• [TASK DATA]:
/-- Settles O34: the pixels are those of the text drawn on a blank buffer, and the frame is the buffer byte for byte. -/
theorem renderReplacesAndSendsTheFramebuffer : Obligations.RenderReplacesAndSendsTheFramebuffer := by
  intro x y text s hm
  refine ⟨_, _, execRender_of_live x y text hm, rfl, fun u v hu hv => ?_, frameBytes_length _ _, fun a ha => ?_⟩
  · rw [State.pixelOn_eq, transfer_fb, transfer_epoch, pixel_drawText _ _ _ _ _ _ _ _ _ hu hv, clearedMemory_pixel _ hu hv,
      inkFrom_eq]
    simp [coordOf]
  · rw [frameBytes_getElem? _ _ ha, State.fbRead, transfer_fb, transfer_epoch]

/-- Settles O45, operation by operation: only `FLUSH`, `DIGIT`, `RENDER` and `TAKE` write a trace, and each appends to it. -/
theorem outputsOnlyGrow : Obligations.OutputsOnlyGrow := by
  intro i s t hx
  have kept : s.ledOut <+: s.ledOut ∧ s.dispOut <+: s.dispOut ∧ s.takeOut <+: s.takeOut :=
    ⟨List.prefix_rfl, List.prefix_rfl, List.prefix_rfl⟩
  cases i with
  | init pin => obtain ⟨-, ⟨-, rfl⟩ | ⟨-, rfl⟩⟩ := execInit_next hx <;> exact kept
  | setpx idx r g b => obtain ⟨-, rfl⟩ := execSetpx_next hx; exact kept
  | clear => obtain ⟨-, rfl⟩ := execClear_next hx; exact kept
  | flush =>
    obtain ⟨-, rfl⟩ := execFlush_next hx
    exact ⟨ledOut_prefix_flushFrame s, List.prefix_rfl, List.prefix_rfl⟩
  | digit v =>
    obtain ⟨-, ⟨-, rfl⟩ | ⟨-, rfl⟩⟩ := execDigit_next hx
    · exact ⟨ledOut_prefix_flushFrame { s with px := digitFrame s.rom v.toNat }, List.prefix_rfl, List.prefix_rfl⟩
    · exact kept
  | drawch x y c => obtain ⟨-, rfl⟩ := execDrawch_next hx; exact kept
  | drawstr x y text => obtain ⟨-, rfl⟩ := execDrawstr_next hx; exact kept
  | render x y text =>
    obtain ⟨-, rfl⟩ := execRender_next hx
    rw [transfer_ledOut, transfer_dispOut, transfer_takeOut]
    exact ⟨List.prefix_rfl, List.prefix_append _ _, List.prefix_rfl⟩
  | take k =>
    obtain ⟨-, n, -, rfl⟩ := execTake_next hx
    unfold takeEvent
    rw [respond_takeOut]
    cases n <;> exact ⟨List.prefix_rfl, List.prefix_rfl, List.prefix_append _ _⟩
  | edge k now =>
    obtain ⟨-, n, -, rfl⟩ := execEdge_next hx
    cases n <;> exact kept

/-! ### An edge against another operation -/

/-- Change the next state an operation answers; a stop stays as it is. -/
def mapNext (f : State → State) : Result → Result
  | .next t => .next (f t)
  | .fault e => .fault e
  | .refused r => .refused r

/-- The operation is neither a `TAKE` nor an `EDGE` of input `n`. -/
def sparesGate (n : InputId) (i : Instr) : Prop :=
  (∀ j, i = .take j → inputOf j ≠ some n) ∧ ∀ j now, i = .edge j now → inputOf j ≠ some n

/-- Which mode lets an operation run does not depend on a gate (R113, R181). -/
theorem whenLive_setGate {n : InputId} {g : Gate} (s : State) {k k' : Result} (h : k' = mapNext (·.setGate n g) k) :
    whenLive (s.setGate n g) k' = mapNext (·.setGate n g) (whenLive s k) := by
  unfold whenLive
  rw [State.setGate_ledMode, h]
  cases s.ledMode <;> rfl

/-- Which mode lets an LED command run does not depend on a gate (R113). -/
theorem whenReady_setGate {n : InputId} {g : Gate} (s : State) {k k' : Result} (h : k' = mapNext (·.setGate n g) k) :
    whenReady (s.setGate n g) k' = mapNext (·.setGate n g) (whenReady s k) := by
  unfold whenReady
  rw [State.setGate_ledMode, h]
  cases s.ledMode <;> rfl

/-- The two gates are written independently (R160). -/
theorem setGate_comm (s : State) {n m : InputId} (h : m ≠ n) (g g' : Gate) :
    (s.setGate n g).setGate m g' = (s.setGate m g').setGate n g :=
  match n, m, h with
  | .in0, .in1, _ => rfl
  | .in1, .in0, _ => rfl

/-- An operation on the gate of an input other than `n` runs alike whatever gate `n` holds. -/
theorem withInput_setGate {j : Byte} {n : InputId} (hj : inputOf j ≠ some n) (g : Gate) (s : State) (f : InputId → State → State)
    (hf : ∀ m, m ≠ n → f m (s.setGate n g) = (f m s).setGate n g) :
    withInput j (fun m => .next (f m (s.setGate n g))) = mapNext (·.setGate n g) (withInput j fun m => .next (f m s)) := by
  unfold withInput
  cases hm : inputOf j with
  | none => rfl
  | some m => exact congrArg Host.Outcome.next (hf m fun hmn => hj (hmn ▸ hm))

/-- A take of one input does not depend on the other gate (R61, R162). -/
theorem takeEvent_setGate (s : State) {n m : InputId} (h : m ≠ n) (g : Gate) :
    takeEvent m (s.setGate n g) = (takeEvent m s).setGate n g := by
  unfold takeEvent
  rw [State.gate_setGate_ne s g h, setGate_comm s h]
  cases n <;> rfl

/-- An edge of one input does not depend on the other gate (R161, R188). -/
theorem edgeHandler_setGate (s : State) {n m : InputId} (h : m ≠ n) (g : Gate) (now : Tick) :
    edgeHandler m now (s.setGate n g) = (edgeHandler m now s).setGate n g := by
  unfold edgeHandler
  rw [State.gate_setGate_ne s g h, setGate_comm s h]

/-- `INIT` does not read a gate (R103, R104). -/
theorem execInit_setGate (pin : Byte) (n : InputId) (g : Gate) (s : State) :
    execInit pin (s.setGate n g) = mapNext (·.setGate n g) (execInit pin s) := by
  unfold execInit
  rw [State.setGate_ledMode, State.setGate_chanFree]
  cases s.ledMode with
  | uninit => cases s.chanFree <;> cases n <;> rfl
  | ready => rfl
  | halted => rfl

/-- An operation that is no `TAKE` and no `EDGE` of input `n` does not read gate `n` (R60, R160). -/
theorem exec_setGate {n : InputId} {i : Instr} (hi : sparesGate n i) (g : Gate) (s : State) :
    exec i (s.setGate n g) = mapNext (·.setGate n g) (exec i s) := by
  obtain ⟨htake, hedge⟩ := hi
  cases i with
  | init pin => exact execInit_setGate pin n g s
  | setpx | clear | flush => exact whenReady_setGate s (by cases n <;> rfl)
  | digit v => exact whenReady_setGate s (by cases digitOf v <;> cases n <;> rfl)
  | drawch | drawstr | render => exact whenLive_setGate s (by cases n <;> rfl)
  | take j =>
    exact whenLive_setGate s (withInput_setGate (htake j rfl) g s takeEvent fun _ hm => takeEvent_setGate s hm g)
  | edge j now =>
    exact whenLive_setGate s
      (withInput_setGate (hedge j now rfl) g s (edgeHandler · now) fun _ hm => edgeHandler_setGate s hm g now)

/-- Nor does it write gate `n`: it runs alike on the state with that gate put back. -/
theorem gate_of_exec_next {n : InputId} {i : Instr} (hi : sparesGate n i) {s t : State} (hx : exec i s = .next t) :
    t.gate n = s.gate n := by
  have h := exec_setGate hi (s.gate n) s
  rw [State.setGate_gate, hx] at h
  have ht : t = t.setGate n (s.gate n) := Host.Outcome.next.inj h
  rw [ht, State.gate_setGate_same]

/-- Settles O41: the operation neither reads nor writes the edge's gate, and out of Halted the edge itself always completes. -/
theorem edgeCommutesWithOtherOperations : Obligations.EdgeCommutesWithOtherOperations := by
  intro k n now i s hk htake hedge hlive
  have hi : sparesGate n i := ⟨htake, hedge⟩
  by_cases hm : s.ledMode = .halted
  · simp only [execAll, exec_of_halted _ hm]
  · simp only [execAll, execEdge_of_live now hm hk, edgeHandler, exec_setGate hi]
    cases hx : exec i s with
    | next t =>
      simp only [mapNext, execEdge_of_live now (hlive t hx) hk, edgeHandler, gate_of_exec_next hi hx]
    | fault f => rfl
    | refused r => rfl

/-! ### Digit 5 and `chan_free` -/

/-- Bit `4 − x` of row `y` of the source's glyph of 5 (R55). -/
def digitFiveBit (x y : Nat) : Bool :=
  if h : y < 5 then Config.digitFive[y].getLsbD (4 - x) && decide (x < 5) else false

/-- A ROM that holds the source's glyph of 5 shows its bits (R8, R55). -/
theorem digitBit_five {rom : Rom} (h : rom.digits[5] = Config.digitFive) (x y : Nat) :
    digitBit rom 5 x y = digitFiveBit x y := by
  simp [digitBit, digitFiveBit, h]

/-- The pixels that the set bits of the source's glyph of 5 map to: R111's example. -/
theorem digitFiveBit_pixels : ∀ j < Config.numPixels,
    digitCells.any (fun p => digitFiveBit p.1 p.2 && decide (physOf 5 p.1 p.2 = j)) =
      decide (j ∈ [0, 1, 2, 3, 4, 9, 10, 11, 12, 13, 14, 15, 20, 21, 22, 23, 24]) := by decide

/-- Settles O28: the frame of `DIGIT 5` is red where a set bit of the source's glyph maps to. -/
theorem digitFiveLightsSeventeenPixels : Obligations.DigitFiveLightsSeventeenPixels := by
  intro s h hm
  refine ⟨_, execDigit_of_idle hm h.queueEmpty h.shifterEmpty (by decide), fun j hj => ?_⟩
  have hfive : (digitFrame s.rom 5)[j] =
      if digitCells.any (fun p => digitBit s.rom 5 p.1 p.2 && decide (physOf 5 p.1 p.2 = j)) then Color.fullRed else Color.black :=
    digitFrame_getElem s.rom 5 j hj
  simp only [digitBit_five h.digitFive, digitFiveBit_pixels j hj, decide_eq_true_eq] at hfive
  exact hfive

• [WORK INSTRUCTIONS]: From the opening line of the data above through the line that contains "intro x y text s hm", please print each line as it stands and only those lines.

• [REPLY TO THE TASK]:
/-- Settles O34: the pixels are those of the text drawn on a blank buffer, and the frame is the buffer byte for byte. -/
theorem renderReplacesAndSendsTheFramebuffer : Obligations.RenderReplacesAndSendsTheFramebuffer := by
  intro x y text s hm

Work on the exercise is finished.